Following a stretch of internal struggles and genocide against the Tutsi in 1994, Rwanda worked to unify with a new constitution that requires at least 30 percent of both houses of parliament be women. But “that acted as a floor instead of a ceiling,” Traver said. The women who first got elected through the quota later got re-elected on their own success, opening up the quota seats for more women. Now the parliament is 61 percent female, the highest percentage for a parliament in the world.
By comparison, she notes, at the federal level the U.S. “gets 24% in a good year.”
The Fulbright award will allow her to spend nine months living in Huye, considered Rwanda’s academic capital, with visits to Kigali, the political capital.
University of Rwanda-Huye senior lecturer Ismael Buchanan, Ph.D., has offered to mentor Traver during her research, and to provide contacts for potential interviews. “I would love to interview people, especially in government and academics, who study these things.”
The native of Sweet Valley in Ross Township, Luzerne County, will also have the chance to take courses at the University of Rwanda, and to improve her French, one of the country’s four official languages. She’s hoping to pick up some Swahili as well. And with luck, she’ll get a little time to see the sights of a country famous for exotic vistas and animal preserves.

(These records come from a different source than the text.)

/-- Settles O37: the two results written are the ALU's, which fit together in all cases. -/
theorem quotientTimesDivisorPlusRemainder : Obligations.QuotientTimesDivisorPlusRemainder := by
  intro s rd rs1 rs2 hw hparam
  obtain ⟨hdiv, hrem⟩ := setsOnly_division_of_riscvM hw hparam rs1 rs2
  exact ⟨_, _, hdiv, hrem, div32_mul_add_rem32 _ _⟩

/-- Settles O36: under FATAL the corner case is tested before anything is written. -/
theorem divisionCornersUnderFatal : Obligations.DivisionCornersUnderFatal := by
  intro s rd rs1 rs2 hparam hcorner
  have hc := (divCornerCase_iff (s.readReg rs1) (s.readReg rs2)).mpr hcorner
  exact ⟨execDivision_of_corner hparam hc .div _ rd, execDivision_of_corner hparam hc .rem _ rd⟩

/-! ### The pair LUI, ADDI -/

theorem upperImmediate_extract {w : Word} (h : w.toNat % 2 ^ 12 = 0) : upperImmediate (w.extractLsb' 12 20) = w := by
  have hlt := w.isLt
  refine BitVec.eq_of_toNat_eq ?_
  rw [toNat_upperImmediate, BitVec.extractLsb'_toNat, Nat.shiftRight_eq_div_pow]
  omega

/-- R71: what the extended low half does not give lies in bits 31:12. -/
theorem toNat_sub_sext12_mod (v : Word) : (v - sext12 (v.extractLsb' 0 12)).toNat % 2 ^ 12 = 0 := by
  have hlow : (sext12 (v.extractLsb' 0 12)).toNat % 2 ^ 12 = v.toNat % 2 ^ 12 := by
    rw [sext12_eq_signExtend, BitVec.toNat_signExtend, BitVec.toNat_setWidth, BitVec.extractLsb'_toNat,
      Nat.shiftRight_zero]
    split <;> omega
  rw [BitVec.toNat_sub]
  omega

theorem add_four_add_four (pc : Word) : pc + 4 + 4 = pc + 8 := BitVec.add_assoc pc 4 4

/-- Settles O42: LUI leaves the upper part in rd, and ADDI completes it to the constant. -/
theorem loadImmediatePairGivesTheConstant : Obligations.LoadImmediatePairGivesTheConstant := by
  intro s rd v hw _
  obtain ⟨t, ht, hupper, -, hpc, -, -, -, hparams⟩ :
      setsOnly (.lui rd ((v - sext12 (v.extractLsb' 0 12)).extractLsb' 12 20)) s rd _ (s.pc + 4) :=
    setsOnly_of_exec_eq_writeBack hw rfl
  rw [upperImmediate_extract (toNat_sub_sext12_mod v)] at hupper
  have hwt : writable t rd := by rwa [writable, hparams]
  have hsets : setsOnly (.addi rd rd (v.extractLsb' 0 12)) t rd _ (t.pc + 4) :=
    setsOnly_alu_of_exec_eq_execImm (op := .add) hwt rfl
  rw [hupper, hpc, alu, BitVec.sub_add_cancel, add_four_add_four] at hsets
  exact ⟨_, _, t, rfl, ht, hsets⟩

end Sys2Proof.Proofs
end

section
/-! The statements about loads, stores and the fetch after a store (44_load_store.md R152 to R158; 20_memory.md R32 to
R34, R46). -/

namespace Sys2Proof.Proofs
open Sys2Proof Sys2Proof.Machine Sys2Proof.Claims

/-! ### Loads -/

theorem loadAddress_eq (s : State) (rs1 : RegIdx) (imm : BitVec 12) :
    s.loadAddress rs1 imm = s.readReg rs1 + imm.signExtend 32 := by
  rw [State.loadAddress, sext12_eq_signExtend]

/-- R152 to R154: a load inside memory writes the bytes read, zero-extended. -/
theorem setsOnly_readLE_of_exec_eq_execLoad {i : Instr} {w : Width} {s : State} {rd rs1 : RegIdx}
    {imm : BitVec 12} (hw : writable s rd) (he : exec i s = execLoad w rd rs1 imm s)
    (hin : (s.loadAddress rs1 imm).toNat + widthBytes w ≤ s.params.memSize) :
    setsOnly i s rd (s.mem.readLE (s.loadAddress rs1 imm).toNat (widthBytes w)) (s.pc + 4) :=
  setsOnly_of_exec_eq_writeBack hw (he.trans (execLoad_of_inBounds ((inBounds_iff ..).mpr hin) rd))

theorem toNat_readLE_one (m : Memory) (a : Nat) : (m.readLE a 1).toNat = (m.readByte a).toNat := by
  rw [toNat_eq_bytes]
  simp [Memory.byteOf_readLE]

theorem toNat_readLE_two (m : Memory) (a : Nat) :
    (m.readLE a 2).toNat = (m.readByte a).toNat + 256 * (m.readByte (a + 1)).toNat := by
  rw [toNat_eq_bytes]
  simp [Memory.byteOf_readLE]

theorem toNat_readLE_four (m : Memory) (a : Nat) :
    (m.readLE a 4).toNat = (m.readByte a).toNat + 2 ^ 8 * (m.readByte (a + 1)).toNat
      + 2 ^ 16 * (m.readByte (a + 2)).toNat + 2 ^ 24 * (m.readByte (a + 3)).toNat := by
  rw [toNat_eq_bytes]
  simp [Memory.byteOf_readLE]

/-- Settles O45: LW writes the four bytes read. -/
theorem loadWordReadsFourBytes : Obligations.LoadWordReadsFourBytes := by
  intro s rd rs1 imm hw ea byte hin
  have hea : s.loadAddress rs1 imm = ea := loadAddress_eq s rs1 imm
  have hsets := setsOnly_readLE_of_exec_eq_execLoad (i := .lw rd rs1 imm) hw rfl (hea ▸ hin)
  exact ⟨_, hsets, by rw [hea]; exact toNat_readLE_four s.mem ea.toNat⟩

/-- Settles O46: LB and LH write the one or two bytes read; the word's other bytes are zero. -/
theorem subWordLoadsZeroExtend : Obligations.SubWordLoadsZeroExtend := by
  intro s rd rs1 imm hw ea byte
  have hea : s.loadAddress rs1 imm = ea := loadAddress_eq s rs1 imm
  refine ⟨fun hin => ?_, fun hin => ?_⟩
  · have hsets := setsOnly_readLE_of_exec_eq_execLoad (i := .lb rd rs1 imm) hw rfl (hea ▸ hin)
    exact ⟨_, hsets, by rw [hea]; exact toNat_readLE_one s.mem ea.toNat⟩
  · have hsets := setsOnly_readLE_of_exec_eq_execLoad (i := .lh rd rs1 imm) hw rfl (hea ▸ hin)
    exact ⟨_, hsets, by rw [hea]; exact toNat_readLE_two s.mem ea.toNat⟩

/-! ### Stores -/

/-- R155 to R157: a store inside memory writes the low bytes of its register, and no other byte. -/
theorem storesOnly_of_exec_eq_execStore {i : Instr} {w : Width} {s : State} {rs1 rs2 : RegIdx}
    {immLo : BitVec 5} {immHi : BitVec 7} (hcanon : s.mem.wf)
    (he : exec i s = execStore w rs1 rs2 immLo immHi s)
    (hin : (s.storeAddress rs1 immLo immHi).toNat + widthBytes w ≤ s.params.memSize) :
    storesOnly i s (s.storeAddress rs1 immLo immHi) (widthBytes w) (s.readReg rs2) := by
  refine ⟨_, he.trans (execStore_of_inBounds ((inBounds_iff ..).mpr hin) rs2), ?_, fun r => ?_, ?_,
    fun k hk => ?_, fun b hb => ?_⟩
  · rw [State.advance_pc, State.setMem_pc]
  · rw [State.readReg_advance, State.readReg_setMem]
  · exact ⟨rfl, rfl, rfl⟩
  · rw [State.advance_mem, State.setMem_mem, Memory.readByte_writeLE hcanon, if_pos (by omega),
      Nat.add_sub_cancel_left, toNat_byteOf]
  · rw [State.advance_mem, State.setMem_mem, Memory.readByte_writeLE hcanon, if_neg (by omega)]

/-- Settles O47: the three stores are the one store, by width. -/
theorem storesWriteTheirLowBytes : Obligations.StoresWriteTheirLowBytes :=
  fun _ _ _ _ _ hcanon => ⟨storesOnly_of_exec_eq_execStore (w := .byte) hcanon rfl,
    storesOnly_of_exec_eq_execStore (w := .half) hcanon rfl,
    storesOnly_of_exec_eq_execStore (w := .word) hcanon rfl⟩

/-! ### Accesses beyond memory -/

theorem inBounds_eq_false {s : State} {a : Word} {w : Width} (h : s.params.memSize < a.toNat + widthBytes w) :
    s.inBounds a w = false :=
  Bool.eq_false_iff.mpr fun hin => Nat.not_le.mpr h ((inBounds_iff s a w).mp hin)

/-- Settles O48: a load or store tests its access before anything else. -/
theorem accessesBeyondMemoryRaiseOutOfBounds : Obligations.AccessesBeyondMemoryRaiseOutOfBounds := by
  intro i s a w haccess hbeyond
  cases i with
  | lb | lh | lw =>
    obtain ⟨rfl, rfl⟩ := Prod.mk.inj (Option.some.inj haccess)
    exact execLoad_of_not_inBounds (inBounds_eq_false hbeyond) _
  | sb | sh | sw =>
    obtain ⟨rfl, rfl⟩ := Prod.mk.inj (Option.some.inj haccess)
    exact execStore_of_not_inBounds (inBounds_eq_false hbeyond) _
  | _ => cases haccess

/-! ### Reading and fetching what was stored -/

theorem toNat_readLE_two_of_holdsWord {m : Memory} {a : Nat} {w : Word} (h : holdsWord m a w) :
    (m.readLE a 2).toNat = w.toNat % 2 ^ 16 := by
  have hlow : (m.readByte a).toNat = w.toNat % 256 := by simpa using h 0 (by decide)
  have hhigh : (m.readByte (a + 1)).toNat = w.toNat / 256 % 256 := by simpa using h 1 (by decide)
  rw [toNat_readLE_two]
  omega

/-- Settles O49: the store leaves the bytes of its word at the address, registers as they were, and the loads
read them there. -/
theorem aLoadReturnsWhatTheStoreWrote : Obligations.ALoadReturnsWhatTheStoreWrote := by
  intro s rs1 rs2 base rd immLo immHi imm hcanon hw haddress hin
  obtain ⟨t, ht, hpc, hregs, ⟨-, -, hparams⟩, hbytes, -⟩ :=
    storesOnly_of_exec_eq_execStore (i := .sw rs1 rs2 immLo immHi) (w := .word) hcanon rfl hin
  have hwt : writable t rd := by rwa [writable, hparams]
  have hload : t.loadAddress base imm = s.storeAddress rs1 immLo immHi := by
    rw [State.loadAddress, hregs, ← State.loadAddress, haddress]
  have hholds : holdsWord t.mem (s.storeAddress rs1 immLo immHi).toNat (s.readReg rs2) := hbytes
  have hlw : setsOnly (.lw rd base imm) t rd (t.mem.readLE (t.loadAddress base imm).toNat 4) (t.pc + 4) :=
    setsOnly_readLE_of_exec_eq_execLoad (w := .word) hwt rfl (by rwa [hload, hparams])
  have hlh : setsOnly (.lh rd base imm) t rd (t.mem.readLE (t.loadAddress base imm).toNat 2) (t.pc + 4) :=
    setsOnly_readLE_of_exec_eq_execLoad (w := .half) hwt rfl (by rw [hload, hparams, widthBytes]; omega)
  rw [hload, hpc, add_four_add_four] at hlw hlh
  rw [readLE_of_holdsWord hholds] at hlw
  exact ⟨t, ht, hlw, _, hlh, toNat_readLE_two_of_holdsWord hholds⟩

/-- Settles O50: the store leaves the instruction's bytes where the next step fetches. -/
theorem aStoredInstructionIsFetchedByTheNextStep : Obligations.AStoredInstructionIsFetchedByTheNextStep := by
  intro s rs1 rs2 immLo immHi i hcanon hrun haddress halign hin hwf hvalue
  obtain ⟨t, ht, hpc, -, ⟨-, hstatus, hparams⟩, hbytes, -⟩ :=
    storesOnly_of_exec_eq_execStore (i := .sw rs1 rs2 immLo immHi) (w := .word) hcanon rfl (haddress ▸ hin)
  rw [haddress, ← hpc, hvalue] at hbytes
  rw [← hpc] at halign hin
  rw [← hparams] at hin
  exact ⟨t, ht, step_of_holdsWord_encode (hstatus.trans hrun) halign hin hbytes hwf⟩

end Sys2Proof.Proofs
end

section
/-! The statements about the console calls and the exit (45_system.md R161 to R165): the printed forms, and the call
each number makes. -/

namespace Sys2Proof.Proofs
open Sys2Proof Sys2Proof.Machine Sys2Proof.Claims

/-! ### The call of each number -/

/-- R160: whatever its ignored bits, ECALL makes the call of the number in x10. -/
theorem exec_ecall {s : State} {n : Word} (h : s.readReg 10 = n) (rd : RegIdx) (funct3 : BitVec 3) (rs1 : RegIdx)
    (imm : BitVec 12) : exec (.ecall rd funct3 rs1 imm) s = syscall n s :=
  congrArg (syscall · s) h

theorem syscall_one (s : State) : syscall 1 s = print (decimal (s.readReg 11)) s := rfl

theorem syscall_four (s : State) : syscall 4 s = print (s.cstring (s.readReg 11)) s := rfl

theorem syscall_ten (s : State) : syscall 10 s = halt 0 s := rfl

theorem syscall_eleven (s : State) : syscall 11 s = print [(s.readReg 11).setWidth 8] s := rfl

/-- Printing appends to the console, goes on to the next instruction, and leaves all else. -/
theorem printsOnly_of_exec_eq_print {i : Instr} {s : State} {bytes : List Byte} (he : exec i s = print bytes s) :
    printsOnly i s bytes :=
  ⟨_, he, rfl, rfl, fun _ => rfl, fun _ => rfl, rfl, rfl⟩

/-- Settles O54: call 10 is the halt with code 0. -/
theorem ecallExitHaltsWithCodeZero : Obligations.EcallExitHaltsWithCodeZero :=
  fun s rd funct3 rs1 imm h => (exec_ecall h rd funct3 rs1 imm).trans (syscall_ten s)

/-- Settles O53: call 11 prints the register cut to a byte. -/
theorem ecallPrintsOneCharacter : Obligations.EcallPrintsOneCharacter :=
  fun s rd funct3 rs1 imm h =>
    ⟨_, printsOnly_of_exec_eq_print ((exec_ecall h rd funct3 rs1 imm).trans (syscall_eleven s)),
      BitVec.toNat_setWidth 8 (s.readReg 11)⟩

/-! ### Decimal digits -/

theorem toNat_digitByte {d : Nat} (h : d < 10) : (digitByte d).toNat = 0x30 + d := by
  rw [digitByte, BitVec.toNat_ofNat, Nat.mod_eq_of_lt (by omega)]

theorem decimalDigits_of_lt {n : Nat} (h : n < 10) (fuel : Nat) : decimalDigits (fuel + 1) n = [digitByte n] :=
  if_pos h

theorem decimalDigits_of_le {n : Nat} (h : 10 ≤ n) (fuel : Nat) :
    decimalDigits (fuel + 1) n = decimalDigits fuel (n / 10) ++ [digitByte (n % 10)] :=
  if_neg (Nat.not_lt.mpr h)

theorem decimalDigits_ne_nil (fuel n : Nat) : decimalDigits (fuel + 1) n ≠ [] := by
  rcases Nat.lt_or_ge n 10 with h | h
  · rw [decimalDigits_of_lt h]
    exact List.cons_ne_nil _ _
  · rw [decimalDigits_of_le h]
    exact List.append_ne_nil_of_right_ne_nil _ (List.cons_ne_nil _ _)

theorem digit_of_mem_decimalDigits {fuel n : Nat} {d : Byte} (h : d ∈ decimalDigits fuel n) :
    0x30 ≤ d.toNat ∧ d.toNat ≤ 0x39 := by
  induction fuel generalizing n with
  | zero => cases h
  | succ fuel ih =>
    rcases Nat.lt_or_ge n 10 with hn | hn
    · rw [decimalDigits_of_lt hn, List.mem_singleton] at h
      rw [h, toNat_digitByte hn]
      omega
    · rw [decimalDigits_of_le hn, List.mem_append, List.mem_singleton] at h
      rcases h with h | rfl
      · exact ih h
      · rw [toNat_digitByte (Nat.mod_lt n (by decide))]
        omega

theorem digitsValue_append_digitByte (digits : List Byte) {d : Nat} (h : d < 10) :
    digitsValue (digits ++ [digitByte d]) = 10 * digitsValue digits + d := by
  rw [digitsValue, List.foldl_append, ← digitsValue, List.foldl_cons, List.foldl_nil, toNat_digitByte h,
    Nat.add_sub_cancel_left]

theorem div_ten_lt_of_lt_pow {fuel n : Nat} (h : n < 10 ^ (fuel + 1)) : n / 10 < 10 ^ fuel :=
  Nat.div_lt_of_lt_mul (by rwa [Nat.pow_succ'] at h)

/-- With fuel for all of them, the digits stand for the number. -/
theorem digitsValue_decimalDigits {fuel n : Nat} (h : n < 10 ^ fuel) : digitsValue (decimalDigits fuel n) = n := by
  induction fuel generalizing n with
  | zero =>
    obtain rfl : n = 0 := Nat.lt_one_iff.mp h
    rfl
  | succ fuel ih =>
    rcases Nat.lt_or_ge n 10 with hn | hn
    · rw [decimalDigits_of_lt hn, ← List.nil_append [digitByte n], digitsValue_append_digitByte _ hn]
      exact Nat.zero_add n
    · have hquot := div_ten_lt_of_lt_pow h
      rw [decimalDigits_of_le hn, digitsValue_append_digitByte _ (Nat.mod_lt n (by decide)), ih hquot]
      exact Nat.div_add_mod n 10

/-- The first digit of a number other than 0 is not 0. -/
theorem head?_decimalDigits_ne_zero {fuel n : Nat} (h : n < 10 ^ fuel) (h0 : n ≠ 0) :
    (decimalDigits fuel n).head? ≠ some 0x30 := by
  induction fuel generalizing n with
  | zero => exact absurd (Nat.lt_one_iff.mp h) h0
  | succ fuel ih =>
    rcases Nat.lt_or_ge n 10 with hn | hn
    · rw [decimalDigits_of_lt hn, List.head?_cons]
      intro heq
      have hbyte : (digitByte n).toNat = 0x30 := by rw [Option.some.inj heq]; rfl
      rw [toNat_digitByte hn] at hbyte
      omega
    · have hquot := div_ten_lt_of_lt_pow h
      have hne : n / 10 ≠ 0 := by omega
      cases fuel with
      | zero => exact absurd (Nat.lt_one_iff.mp hquot) hne
      | succ fuel =>
        rw [decimalDigits_of_le hn, List.head?_append_of_ne_nil _ (decimalDigits_ne_nil fuel _)]
        exact ih hquot hne

/-- R162: a leading zero is the whole number 0. -/
theorem decimalDigits_of_head?_zero {fuel n : Nat} (h : n < 10 ^ (fuel + 1))
    (hhead : (decimalDigits (fuel + 1) n).head? = some 0x30) : decimalDigits (fuel + 1) n = [0x30] := by
  by_cases h0 : n = 0
  · subst h0
    rfl
  · exact absurd hhead (head?_decimalDigits_ne_zero h h0)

There’s one more thing. “A big part of being a Fulbright scholar is being a cultural ambassador for the U.S.. I’m not only going to do research but I’m going to talk about my own country,” she said. “It’s an amazing way to share between two cultures.”

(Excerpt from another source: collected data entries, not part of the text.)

/-- Send a message over the Rill link; a request leaves only on credit, and none overtakes one that waits (R326). -/
def State.sendHost (s : State) (m : HostMsg) : State :=
  if m.credit = 0 ∨ (s.rill.held.isEmpty ∧ m.credit ≤ s.rill.creditReq) then s.putHost m
  else { s with rill := { s.rill with held := s.rill.held ++ [m] } }

/-- Base, length and control word of a window (R328). -/
def State.winBase (s : State) (w : Nat) : Nat := s.reg64 (Reg.rillWinBaseLo w)
def State.winLen (s : State) (w : Nat) : Nat := s.reg64 (Reg.rillWinLenLo w)
def State.winCtl (s : State) (w : Nat) : Nat := s.reg (Reg.rillWinCtl w)

/-- Whether a window is VALID, has the right, and is owned by MGMT (none) or a partition (R328). -/
def State.winOk (s : State) (w : Nat) (owner : Option Nat) (write : Bool) : Bool :=
  let c := s.winCtl w
  bit c 0 && (if write then bit c 2 else bit c 1) &&
    (match owner with | none => bit c 12 | some p => !bit c 12 && field c 11 8 == p)

/-- The window that wholly holds a host range for an owner with a right (R328, R329). -/
def State.windowFor (s : State) (owner : Option Nat) (write : Bool) (addr len : Nat) : Option Nat :=
  (List.range 64).find? fun w =>
    s.winOk w owner write && decide (s.winBase w ≤ addr ∧ addr + len ≤ s.winBase w + s.winLen w)

/-- Host address and check of a range given in the window form: window [47:42], offset [41:0] (R329). -/
def State.windowForm (s : State) (owner : Option Nat) (write : Bool) (a len : Nat) : Option Nat :=
  let w := field a 47 42
  let off := field a 41 0
  if s.winOk w owner write && decide (off + len ≤ s.winLen w) then some (s.winBase w + off) else none

/-- Take the next TAG of an outgoing message (Table 12-3). -/
def State.takeTag (s : State) : Nat × State :=
  (s.rill.nextTag, { s with rill := { s.rill with nextTag := (s.rill.nextTag + 1) % 65536 } })

/-- Send one MEM_WR that no 4 KiB boundary crosses, or stop and count it (R326, R328). -/
def State.memWr1 (s : State) (owner : Option Nat) (addr : Nat) (data : List Byte) (why : Purpose) : State :=
  match s.windowFor owner true addr data.length with
  | none => s.bump Reg.rillDmaref 1
  | some w =>
    let (tag, s) := s.takeTag
    let s := s.sendHost (.memWr tag addr data)
    { s with rill := { s.rill with outst := s.rill.outst ++
        [⟨tag, false, w, s.time + s.reg Reg.rillCplto, data.length, why⟩] } }

/-- Send MEM_WR messages for a range, cut at 4 KiB boundaries (R326). The first argument bounds the number of messages. -/
def State.memWrAll : Nat → State → Option Nat → Nat → List Byte → Purpose → State
  | 0, s, _, _, _, _ => s
  | k + 1, s, owner, addr, data, why =>
    if data.isEmpty then s
    else
      let n := min data.length (4096 - addr % 4096)
      State.memWrAll k (s.memWr1 owner addr (data.take n) why) owner (addr + n) (data.drop n) why

/-- Number of MEM_RD not yet answered (R326). -/
def State.readsOut (s : State) : Nat := (s.rill.outst.filter (·.read)).length

/-- Send waiting MEM_RD while fewer than 256 are outstanding (R326, R328). -/
def State.pumpReads : Nat → State → State
  | 0, s => s
  | k + 1, s =>
    match s.rill.waiting with
    | [] => s
    | m :: rest =>
      if 256 ≤ s.readsOut then s
      else
        let s := { s with rill := { s.rill with waiting := rest } }
        let s := match s.windowFor (if m.mgmt then none else some m.pt) false m.addr m.len with
          | none => s.bump Reg.rillDmaref 1
          | some w =>
            let (tag, s) := s.takeTag
            let s := s.sendHost (.memRd tag m.addr (cdiv m.len 64))
            { s with rill := { s.rill with outst := s.rill.outst ++
                [⟨tag, true, w, s.time + s.reg Reg.rillCplto, m.len, m.purpose⟩] } }
        State.pumpReads k s

/-- Cut a host range at 4 KiB boundaries into (address, length, offset within the range). -/
def cutRange : Nat → Nat → Nat → Nat → List (Nat × Nat × Nat)
  | 0, _, _, _ => []
  | k + 1, addr, len, off =>
    if len = 0 then []
    else
      let n := min len (4096 - addr % 4096)
      (addr, n, off) :: cutRange k (addr + n) (len - n) (off + n)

Traver has been overseas before, as part of a University of Scranton trip to the West Bank of Palestine for a class on Christianity in the Middle East with Michael Azar, Ph.D., associate professor of theology and religious studies. “That was a really transformative moment, seeing how important it is for people to be heard,” she said. Many there are “never really listened to.” She also lived in France for seven weeks studying international business.
Having three majors as an undergraduate – international business, political science and philosophy – as well as a minor in French, Traver admits “I didn’t sleep much for four years.” She was a member of the University’s Special Jesuit Liberal Arts Honors Program and was the recipient of the University’s full-tuition Presidential Scholarship. She was awarded a Slattery Humanities Center Student Fellowship and President’s Summer Research Fellowship. Amazingly, she still found time to mentor at-risk students; serve as vice-president of The University of Scranton College Democrats, as well as a student organizer for the Gender Justice Dialogue Series; and make the Pi Sigma Alpha political science honor society, Alpha Sigma Nu Jesuit Honor Society and Pi Gamma Mu social sciences honor society. Traver was also a member of Kania Women in Business, served as alumni chair for the Kania Student Advisory Board and was a student organizer for the Gender Justice University Dialogue
A graduate of Lake-Lehman High School and a summa cum laude graduate of Scranton, Traver received the University’s Excellence in International Business Award at commencement.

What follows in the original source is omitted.